Por querer experimentar un embarazo (1)

Pensé que había, para mí, una manera de experimentarme como mamá: ¡si tomaba yo los anticonceptivos químicos y hormonales, mi cuerpo creería que estaba embarazado!

Desde que tengo uso de razón, me sentía distinto.

Sensible, muy inteligente e ingenuo, jamás me atrajeron los juegos violentos o el fútbol. Prefería, de verdad, refugiarme en mis hermanas y en sus amiguitas, y compartir con ellas: disfrutaba tomar sus muñecas y unirme a sus fantasías. Y envidiaba la belleza de su apariencia: ¿por qué ellas podían lucir sus piernas, usar ropas en tonos variados, llevar el cabello largo y ser delicadas? Me magnetizaban sus faldas, sus shortcitos y sus ombligueras; sus ademanes sutiles y su manera de sentarse; sus aretes y sus anillos.

Pero mi padre, médico, furibundo comunista e innegable macho, se siempre preocupó de hacerme lucir de la manera más viril posible. ¿Intuía algo? Quizá. Sólo recuerdo que me llevaba al peluquero con puntualidad extrema y que únicamente permitía en mi guardarropa pantaloncitos largos, camisas de un solo color o de aburridos cuadros, y zapatos que siempre me parecieron toscos y pesados.

Obvio: jamás me faltaron figuras de acción para jugar (masculinísimas representaciones de exploradores, soldados y vaqueros), y nunca pude mostrarme débil o delicado. Afortunadamente, la escuela de monjas donde había hecho el kínder y estudiaba en ese momento la primaria, no daba importancia al deporte, y éste podía cambiarse por un aburrido curso "avanzado" de educación en la fe.

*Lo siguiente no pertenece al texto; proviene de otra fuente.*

-- ==== Sys2Proof/Machine/Reduction.lean ====
section
/-!
DEFINITION. Gradient reduction (chapter 11): rings, chains and tiers, buckets, the scale's agreement, codes and error feedback,
the adders and their checks, delivery, matching and parking, late-fold, failure and aborts; and the arrival check of R262,
which every message with a context meets.
-/

namespace Sys2Proof.Machine

/-! ### The arrival check (R262) -/

/-- Why an arrival fails its context check: its code (R262, R269). -/
def State.arrivalFault (s : State) (c gen : Nat) : Option Nat :=
  if s.get .capContextsCount ≤ c then some Code.ctxRange
  else if (s.ctx c).gen ≠ gen then some Code.ctxStaleGen
  else if (s.ctx c).state ≠ .open then some Code.ctxClosed
  else none

/-- DROPS of an entry, saturating. -/
def Ctx.drop (e : Ctx) : Ctx := { e with drops := min (e.drops + 1) 0xFFFFFFFF }

/-- An arrival dropped on press die `p`: XFER_LATE_DROPS, and DROPS of the entry that it names (R262). -/
def State.arrivalDrop (s : State) (p c : Nat) : State :=
  let s1 := s.bump .xferLateDrops p
  if c < s.get .capContextsCount then s1.setCtx c (s1.ctx c).drop else s1

/-! ### Rings, chains and tiers (R300 to R303) -/

/-- The members of a group in ring order. -/
def State.ringOf (s : State) (g : Nat) : List Nat :=
  match s.blend.inForce, s.group g with
  | some b, some x => ((b.rings.find? fun r => r.id == x.ring).map Ring.members).getD []
  | _, _ => []

/-- MODE of a group. -/
def State.groupMode (s : State) (g : Nat) : Nat := ((s.group g).map Group.mode).getD 0

/-- This module's place in a group, and the members of its ring (R300, R303): `n` members in each of `tiers` tiers. -/
structure Place3 where
  ring : List Nat
  pos : Nat
  tiers : Nat
  n : Nat

/-- The place of this module in group `g`. -/
def State.place (s : State) (g : Nat) : Place3 :=
  let ring := s.ringOf g
  let t := max 1 (ceilDiv ring.length (s.get .capReductionChecksumMax))
  { ring := ring, pos := ring.findIdx (· == s.deviceId), tiers := t, n := ring.length / t }

/-- The ring member at a distance. -/
def Place3.at_ (p : Place3) (d : Nat) : Nat := p.ring.getD ((p.pos + d) % p.ring.length) 0
def Place3.succ (p : Place3) : Nat := p.at_ 1
def Place3.pred (p : Place3) : Nat := p.at_ (p.ring.length - 1)

/-- Tier, and position in it. -/
def Place3.tier (p : Place3) : Nat := p.pos / p.n
def Place3.inTier (p : Place3) : Nat := p.pos % p.n

/-- The member of tier `t` at tier position `j`. -/
def Place3.member (p : Place3) (t j : Nat) : Nat := p.ring.getD (t * p.n + j % p.n) 0

/-- The successor within this tier, which wraps within it (R303). -/
def Place3.tierSucc (p : Place3) : Nat := p.member p.tier (p.inTier + 1)

/-- The chunks of a bucket of E elements (R301). -/
def chunkCount (elems : Nat) : Nat := ceilDiv elems 4096

/-- The segment of chunk `i` of `c`, of `s` segments: the least j with i below floor((j + 1) × c ÷ s) (R301). -/
def segmentOf (c s i : Nat) : Nat := ceilDiv ((i + 1) * s) c - 1

/-- The chain position of this member for chunk `i` (R302). -/
def Place3.chain (p : Place3) (elems i : Nat) : Nat :=
  (p.inTier + 2 * p.n - segmentOf (chunkCount elems) p.n i - 1) % p.n

/-- ceil(log2 n), n ≥ 1. -/
def ceilLog2 (n : Nat) : Nat := bitLen (n - 1)

/-- The RDC instance that serves a group: the press die of the LINK toward the successor (R300). -/
def State.serving (s : State) (g : Nat) : Nat := ((s.route (s.place g).succ).map Route.link).getD 0 / 24 % 4

/-! ### Messages (R317, R318, Table 11.3) -/

abbrev rfNonfinite : Nat := 1
abbrev rfLate : Nat := 2
abbrev rfCarry : Nat := 4
abbrev rfChecksum : Nat := 8
abbrev rfDeliverAll : Nat := 16
abbrev rfClamped : Nat := 32

/-- A reduction message, its fields taken apart (Table 11.3). -/
structure RMsg where
  g : Nat
  phase : Nat
  id : Nat
  seq : Nat
  flags : Nat := 0
  shift : Nat := 0
  chunk : Nat := 0
  elems : Nat := 0
  hop : Nat := 0
  late : Nat := 0
  clamps : Nat := 0
  fmt : Nat := 0
  code : Nat := 0
  fpos : Nat := 0
  fdev : Nat := 0
  codes : List Int := []
  maxexp : List Nat := []
  chk : Nat := 0
  res : Nat := 0
deriving DecidableEq, Repr

/-- The 32-byte header. -/
def RMsg.header (m : RMsg) : List Byte :=
  leBytes 1 m.g ++ leBytes 1 m.phase ++ leBytes 2 m.id ++ leBytes 2 m.seq ++ leBytes 1 m.flags ++ leBytes 1 m.shift ++
  leBytes 4 m.chunk ++ leBytes 4 m.elems ++ leBytes 2 m.hop ++ leBytes 2 m.late ++ leBytes 2 m.clamps ++ leBytes 1 m.fmt ++
  leBytes 1 0 ++ leBytes 2 m.code ++ leBytes 2 m.fpos ++ leBytes 2 m.fdev ++ leBytes 2 0

/-- The payload of a REDUCE message, or of a SCALE message (R317, R318). -/
def RMsg.payload (m : RMsg) (isScale : Bool) : List Byte :=
  let ex := m.maxexp.flatMap (leBytes 1)
  if isScale then m.header ++ ex
  else if m.phase = 3 then m.header
  else m.header ++ (if m.phase = 2 then [] else m.codes.flatMap fun c => leBytes 1 (unsigned 8 c)) ++ ex ++ leBytes 4 m.chk ++
    leBytes 4 m.res ++ leBytes 8 0

/-- A message's fields read back from its payload. -/
def rmsgOf (m : Msg) : RMsg :=
  let n := m.num
  let body := m.payload.drop 32
  let scale := m.type == msgScale
  let full := !scale && n 1 1 != 2
  let rest := if full then body.drop 4096 else body
  { g := n 0 1, phase := n 1 1, id := n 2 2, seq := n 4 2, flags := n 6 1, shift := n 7 1, chunk := n 8 4, elems := n 12 4,
    hop := n 16 2, late := n 18 2, clamps := n 20 2, fmt := n 22 1, code := n 24 2, fpos := n 26 2, fdev := n 28 2,
    codes := if full then (body.take 4096).map fun b => signed 8 b.toNat else [],
    maxexp := (rest.take 128).map BitVec.toNat, chk := leNat ((rest.drop 128).take 4), res := leNat ((rest.drop 132).take 4) }

/-- The bits of FLAGS that an OPEN fixes. -/
def keptFlags (f : Nat) : Nat := f / 4 % 8 * 4

/-- A message of a use, before its particulars. -/
def Bucket.msg (b : Bucket) (phase i : Nat) : RMsg :=
  { g := b.g, phase := phase, id := b.id, seq := b.seq, flags := b.flags, chunk := i, elems := b.elems, fmt := b.fmt }

/-- The class of a message: SCALE and aborts 0, chunks 1, header-only finals 2 (R317, R318). -/
def RMsg.cls (m : RMsg) (isScale : Bool) : Nat := if isScale || m.phase == 3 then 0 else if m.phase = 2 then 2 else 1

/-! ### Uses of a bucket -/

/-- Whether a use is the one of a message. -/
def Bucket.is (b : Bucket) (m : RMsg) : Bool := b.g == m.g && b.id == m.id && b.seq == m.seq

/-- The use that a message names (R319). -/
def State.useOf (s : State) (m : RMsg) : Option Bucket := s.buckets.find? fun b => b.is m

/-- A use as it now stands. -/
def State.current (s : State) (b : Bucket) : Option Bucket :=
  s.buckets.find? fun x => x.g == b.g && x.id == b.id && x.seq == b.seq

/-- A use replaced, if it still exists. -/
def State.putBucket (s : State) (b : Bucket) : State :=
  { s with buckets := s.buckets.map fun x => if x.g = b.g ∧ x.id = b.id ∧ x.seq = b.seq then b else x }

/-- OPEN_SEQ of the next use of a BUCKET_ID (R319). -/
def State.nextSeq (s : State) (g id : Nat) : Nat := smGet (fun _ => 0) s.openSeqs (g * 65536 + id)

def Bucket.carry (b : Bucket) : Bool := b.flags / rfCarry % 2 == 1
def Bucket.checked (b : Bucket) : Bool := b.flags / rfChecksum % 2 == 1
def Bucket.deliverAll (b : Bucket) : Bool := b.flags / rfDeliverAll % 2 == 1
def Bucket.chunkCount (b : Bucket) : Nat := Machine.chunkCount b.elems
def Bucket.agreedAt (b : Bucket) (i : Nat) : Option (List Nat) := smGet (fun _ => none) b.agreed i
def Bucket.tierSum (b : Bucket) (i : Nat) : Option Partial := smGet (fun _ => none) b.tierSums i
def Bucket.tierScale (b : Bucket) (i : Nat) : Option (List Nat × Nat) := smGet (fun _ => none) b.tierScales i

/-! ### Failure and aborts (R325 to R327) -/

/-- DETAIL of a failure (R330). -/
def failDetail (pos check dev link : Nat) : Nat := pos + check * 2 ^ 16 + dev * 2 ^ 32 + link * 2 ^ 48

/-- The ring position of a device; 0xFFFF for one that is no member. -/
def Place3.posOf (p : Place3) (dev : Nat) : Nat := if p.ring.contains dev then p.ring.findIdx (· == dev) else 0xFFFF

/-- The buffers of a REDUCE message returned to its link (R286, R319). -/
def State.freeBuffers (s : State) (l : Nat) (m : Msg) : State :=
  if m.type = msgReduce then
    (List.range (max 1 (ceilDiv m.payload.length 240))).foldl (fun s _ => s.setLink l ((s.link l).free m.cls)) s
  else s

/-- Whether a parked message is one that was looked at before: the same message of the same link. -/
def Parked.same (x y : Parked) : Bool := x.link == y.link && x.msg == y.msg

/-- The bytes that parked messages hold in the park of a press die. -/
def State.parkUsed (s : State) (p : Nat) : Nat :=
  ((s.parked.filter fun x => x.link / 24 == p && !x.withheld).map fun x => x.msg.payload.length).sum

/-- Whether a message fits into RDC_PARK of a press die (R319, Table 11.6). -/
def State.parkFits (s : State) (p : Nat) (m : Msg) : Bool :=
  s.get .rdcParkSizeLog2 p != 0 && decide (s.parkUsed p + m.payload.length ≤ 2 ^ s.get .rdcParkSizeLog2 p)

/-- A message is in the park: its buffers are free, and RDC_PARKED counts it. What the RDC writes into the region is its own affair: the
region's contents become undefined (log 6). -/
def State.intoPark (s : State) (l : Nat) (m : Msg) : State :=
  ((s.freeBuffers l m).lose (.range (s.get .rdcParkBase (l / 24) * 64) (2 ^ s.get .rdcParkSizeLog2 (l / 24)))).bump .rdcParked (l / 24)

/-- The messages whose credits are withheld enter the park of a press die as far as they now fit, in the order of their arrival (R319). -/
def State.fillPark (s : State) (p : Nat) : State :=
  (s.parked.filter fun x => x.withheld && x.link / 24 == p).foldl (fun s x =>
    if s.parkFits p x.msg then
      { s with parked := s.parked.map fun (y : Parked) => if y.same x then { y with withheld := false } else y }.intoPark x.link x.msg
    else s) s

/-- A parked message taken away: the credits withheld for it return, or its room goes to others (R319). -/
def State.unparkOne (s : State) (p : Parked) : State :=
  match s.parked.find? p.same with
  | none => s
  | some x =>
    let s1 := { s with parked := s.parked.erase x }
    if x.withheld then s1.freeBuffers x.link x.msg else s1.fillPark (x.link / 24)

/-- Every parked message that a test picks, dropped; `count` counts each drop. -/
def State.dropParked (s : State) (pick : Parked → Bool) (count : State → Parked → State) : State :=
  (s.parked.filter pick).foldl (fun s p => count (s.unparkOne p) p) s

/-- An abort sent to a neighbour, if it can be reached (R326). -/
def State.sendAbort (s : State) (m : RMsg) (ctx gen dest : Nat) (fwd : Bool) : State :=
  let s1 := { s with abortsSent := (m.g, m.id, m.seq, fwd) ::
                s.abortsSent.filter fun e => !(e.1 == m.g && e.2.1 == m.id && decide ((m.seq + 65536 - e.2.2.1) % 65536 ≥ 32768)) }
  match s1.egress dest with
  | some l => (s1.sendBy l { dest := dest, src := s.deviceId, cls := 0, type := msgReduce, ctx := ctx, gen := gen,
                             payload := m.payload false }).bump .rdcAborts (s.serving m.g)
  | none => s1

/-- The failure of a use recorded in RDC_ERR of the serving instance. -/
def State.noteRdcErr (s : State) (b : Bucket) (code dev link : Nat) : State :=
  let p := s.serving b.g
  let s1 := (((s.set .rdcErrCode p 0 code).set .rdcErrGroup p 0 b.g).set .rdcErrBucketId p 0 b.id).set .rdcErrDevice p 0 dev
  let s2 := s1.set .rdcErrLink p 0 (if link < 96 then link else 0x7F)
  if code = Code.rdcChecksum then s2.bump .rdcChecksumFails p else s2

–Compórtate –me gritaba mi padre, con un tono áspero que aún hoy evoco con desagrado, ante cualquier gesto que le pareciera "inapropiado".

Yo permanecía en silencio y me tragaba mis deseos. Hubiera deseado, por ejemplo, usar la ropa interior de mis hermanas: calzoncitos y corpiños tan hermosos como los suyos (me fascinaban los rositas, de algodón; los blancos, cuajados de pequeños corazoncitos rojos o de tiernos ositos). Expresarme como ellas. Oler como ellas. Convertirme en una de ellas. Ser una de ellas.

A mi padre se le agrió más el carácter, luego de sufrir una cirugía radical por cáncer de próstata. Ahora entiendo que en el proceso había quedado impotente y sexualmente frustrado, pero en el momento sólo supe que había aumentado su rigidez de carácter conmigo (llegó a agredirme verbalmente). Si a eso agregamos que, con mi afeminamiento, yo representaba el peor fantasma de mi padre, se entenderá lo complejo que me resultaron esos días.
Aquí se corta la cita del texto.